-- ==== Sys2Proof/Tests/Slice0.lean ====
section
/-! SUPPORT. Tests, with expected results from spec/95_test_vectors.md and the rules' examples, and for
every statement that has hypotheses a concrete state and operands that meet them together. -/

namespace Sys2Proof.Tests

open Sys2Proof Sys2Proof.Machine

/-! ### Helpers -/

/-- `TABLE_EX` of 95_test_vectors.md, packed. -/
def exampleTable : Vector TableEntry 32 :=
  #v[0#6, 1, 2, 3, 4, 8, 9, 10, 11, 12, 13, 14, 16, 17, 18, 24, 25, 26, 32, 33, 34, 40, 41, 42, 48, 49,
    56, 57, 58, 59, 60, 61]

/-- `TABLE_EX2` of 95_test_vectors.md: the same entries in reverse order. -/
def reversedTable : Vector TableEntry 32 := exampleTable.reverse

/-- After reset, with a table and a password. -/
def passwordState (table : Vector TableEntry 32) (p : Vector Symbol 12) (n : LenWord) : State :=
  { State.reset with table := table, sym := p, len := n }

/-- After reset, with a table and a record. -/
def recordState (table : Vector TableEntry 32) (r : Vector Byte 8) : State :=
  { State.reset with table := table, record := r }

/-- The next state, when there is one. -/
def nextState (o : Host.Outcome State Fault Refusal) : Option State :=
  match o with
  | .next t => some t
  | .fault _ => none
  | .refused _ => none

/-- The four result registers of the next state. -/
def resultOf (o : Host.Outcome State Fault Refusal) : Option (Nat × Nat × Nat × Nat) :=
  (nextState o).map fun t => (t.status.toNat, t.einfo0.toNat, t.einfo1.toNat, t.einfo2.toNat)

/-- The password `[3, 4, 7, 5, 3]` of the source's scenario. -/
def scenarioPassword : State := passwordState exampleTable #v[3, 4, 7, 5, 3, 0, 0, 0, 0, 0, 0, 0] 5

/-- The record of the source's scenario: level 3, 95 lives. -/
def scenarioRecord : State := recordState exampleTable #v[3, 95, 0, 0, 0, 0, 0, 0]

/-- The longest password: all fields at their bounds (V-DEC-29). -/
def longestPassword : State := passwordState exampleTable #v[7, 7, 1, 6, 7, 7, 7, 7, 3, 0, 3, 7] 12

/-- The scenario's password under the reversed table: `seed` decodes to 49. -/
def reversedPassword : State := { scenarioPassword with table := reversedTable }

/-- The scenario's password with other values in everything that `DEC` does not read. -/
def otherPassword : State :=
  { scenarioPassword with
    sym := #v[3, 4, 7, 5, 3, 6, 6, 6, 6, 6, 6, 6], record := Vector.replicate 8 9#8, einfo0 := 1#8 }

/-- V-DEC-21: `birds = 1` at level 0. -/
def birdsPassword : State := passwordState exampleTable #v[0, 0, 0, 0, 1, 1, 0, 0, 0, 0, 0, 0] 6

/-- The one symbol 1: a wrong checksum. -/
def oneSymbolPassword : State := passwordState exampleTable #v[1, 0, 0, 0, 0, 0, 0, 0, 0, 0, 0, 0] 1

/-- V-DEC-19: the symbols 1, 1. -/
def twoSymbolPassword : State := passwordState exampleTable #v[1, 1, 0, 0, 0, 0, 0, 0, 0, 0, 0, 0] 2

/-- The ignored bit alone, with the checksum symbol 0: a wrong checksum. -/
def wrongLongPassword : State := passwordState exampleTable #v[0, 0, 0, 0, 0, 0, 0, 0, 0, 0, 4, 0] 12

/-- The scenario's payload with zeros, length 11. -/
def elevenSymbolPassword : State :=
  passwordState exampleTable #v[3, 4, 7, 5, 0, 0, 0, 0, 0, 0, 3, 0] 11

/-- The same with one zero more (V-DEC-16). -/
def twelveSymbolPassword : State :=
  passwordState exampleTable #v[3, 4, 7, 5, 0, 0, 0, 0, 0, 0, 0, 3] 12

/-- The all-zero record. -/
def emptyRecord : State := recordState exampleTable (Vector.replicate 8 0#8)

/-- Every field at its bound. -/
def fullRecord : State := recordState exampleTable #v[31, 99, 7, 7, 7, 7, 3, 48]

/-- `level` one above its bound. -/
def levelTooHigh : State := recordState exampleTable #v[32, 0, 0, 0, 0, 0, 0, 0]

/-- `seed` one above its bound. -/
def seedTooHigh : State := recordState exampleTable #v[0, 0, 0, 0, 0, 0, 0, 49]

/-! ### Well-formedness: one ill-formed access for each check (20_memory.md R28, R29, R32, R33) -/

theorem test_wf_refuses_numbers_outside : (PortAccess.read 64).wellFormed = false ∧
    (PortAccess.write 64 0).wellFormed = false := by decide
theorem test_wf_refuses_read_of_command : (PortAccess.read 21).wellFormed = false := by decide
theorem test_wf_refuses_reserved_numbers : (PortAccess.read 27).wellFormed = false ∧
    (PortAccess.write 31 0).wellFormed = false := by decide
theorem test_wf_refuses_read_only_writes : (PortAccess.write 22 0).wellFormed = false ∧
    (PortAccess.write 26 0).wellFormed = false ∧ (PortAccess.write 63 0).wellFormed = false := by decide
theorem test_wf_refuses_wide_values : (PortAccess.write 7 256).wellFormed = false ∧
    (PortAccess.write 19 8).wellFormed = false ∧ (PortAccess.write 20 16).wellFormed = false ∧
    (PortAccess.write 21 2).wellFormed = false := by decide

/-! ### Decoding: one written-out encoding of each form (30_encoding.md R57, R61) -/

theorem test_decode_dec : decodeAccess (.write 0b010101 0b0) = .ok (.cmd .dec) := rfl
theorem test_decode_enc : decodeAccess (.write 0b010101 0b1) = .ok (.cmd .enc) := rfl
theorem test_table_words : decodeTableWord 8 0b00000000 = some .dec ∧
    decodeTableWord 8 0b00000001 = some .enc ∧ decodeTableWord 8 0b00000010 = none := by decide
theorem test_decode_wrec : decodeAccess (.write 0b000111 0b11111111) = .ok (.wrec 7 0xFF#8) := rfl
theorem test_decode_wsym : decodeAccess (.write 0b010011 0b110) = .ok (.wsym 11 6#3) := rfl
theorem test_decode_wlen : decodeAccess (.write 0b010100 0b1100) = .ok (.wlen 12#4) := rfl
theorem test_decode_rrec : decodeAccess (.read 0b000101) = .ok (.rrec 5) := rfl
theorem test_decode_rsym : decodeAccess (.read 0b001000) = .ok (.rsym 0) := rfl
theorem test_decode_rlen : decodeAccess (.read 0b010100) = .ok .rlen := rfl
theorem test_decode_rstat : decodeAccess (.read 0b010110) = .ok .rstat := rfl
theorem test_decode_rei : decodeAccess (.read 0b011001) = .ok (.rei 2) := rfl
theorem test_decode_rlvl : decodeAccess (.read 0b011010) = .ok .rlvl := rfl
theorem test_decode_rtab : decodeAccess (.read 0b111111) = .ok (.rtab 31) := rfl
theorem test_decode_reset : decodeAccess .reset = .ok .reset := rfl

/-! ### The commands, one step each -/

/-- V-DEC-14: the example of 42_decoder.md R76. -/
theorem test_dec_example : ((nextState (exec .dec scenarioPassword)).map
    fun t => (t.status, t.record)) = some (0b0001#4, #v[3, 95, 0, 0, 0, 0, 0, 0]) := by decide +kernel
/-- V-DEC-14 under `TABLE_EX2`: `FOOB(7, 49, 48)`. -/
theorem test_dec_out_of_bounds : resultOf (exec .dec reversedPassword) =
    some (0b0110, 7, 49, 48) := by decide +kernel
/-- The example of 43_encoder.md R85. -/
theorem test_enc_example : ((nextState (exec .enc scenarioRecord)).map
    fun t => (t.status, t.sym, t.len)) =
      some (0b0001#4, #v[3, 4, 7, 5, 3, 0, 0, 0, 0, 0, 0, 0], 5#4) := by decide +kernel
/-- The example of 41_validator.md R68: `pharts` is reported before `birds`. -/
theorem test_enc_gating : resultOf (exec .enc (recordState exampleTable #v[2, 0, 1, 1, 0, 0, 0, 0])) =
    some (0b1000, 3, 3, 0) := by decide +kernel
/-- The example of 40_checksum.md R64. -/
theorem test_checksum_example : checksum [3, 4, 7, 5] = 3#3 := by decide
/-- The first instruction after reset, as the host's interface presents it (70_reset_and_hazards.md
R128). -/
theorem test_first_dec : resultOf (step (State.reset.withFetchWord 8 0)) = some (0b0010, 0, 0, 0) := by
  decide +kernel
/-- `ENC` as the first instruction after reset ends in a next state, with the opaque table in place. -/
theorem test_first_enc : (nextState (step (State.reset.withFetchWord 8 1))).isSome = true := by
  decide +kernel
/-- The same under `TABLE_EX`. -/
theorem test_first_enc_result : resultOf
    (step (State.withFetchWord { State.reset with table := exampleTable } 8 1)) =
      some (0b0001, 0, 0, 0) := by decide +kernel
/-- `TABLE_EX` meets WF2 (95_test_vectors.md section 2). -/
theorem test_example_table_wf2 : WF2 exampleTable := by decide +kernel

§ **What the task requires**: Your answer should consist solely of the lines above from the line with "source's scenario. -/" to the line with "95 lives. -/", both included, reproduced exactly.

§ **Reply**:
/-- The password `[3, 4, 7, 5, 3]` of the source's scenario. -/
def scenarioPassword : State := passwordState exampleTable #v[3, 4, 7, 5, 3, 0, 0, 0, 0, 0, 0, 0] 5

/-- The record of the source's scenario: level 3, 95 lives. -/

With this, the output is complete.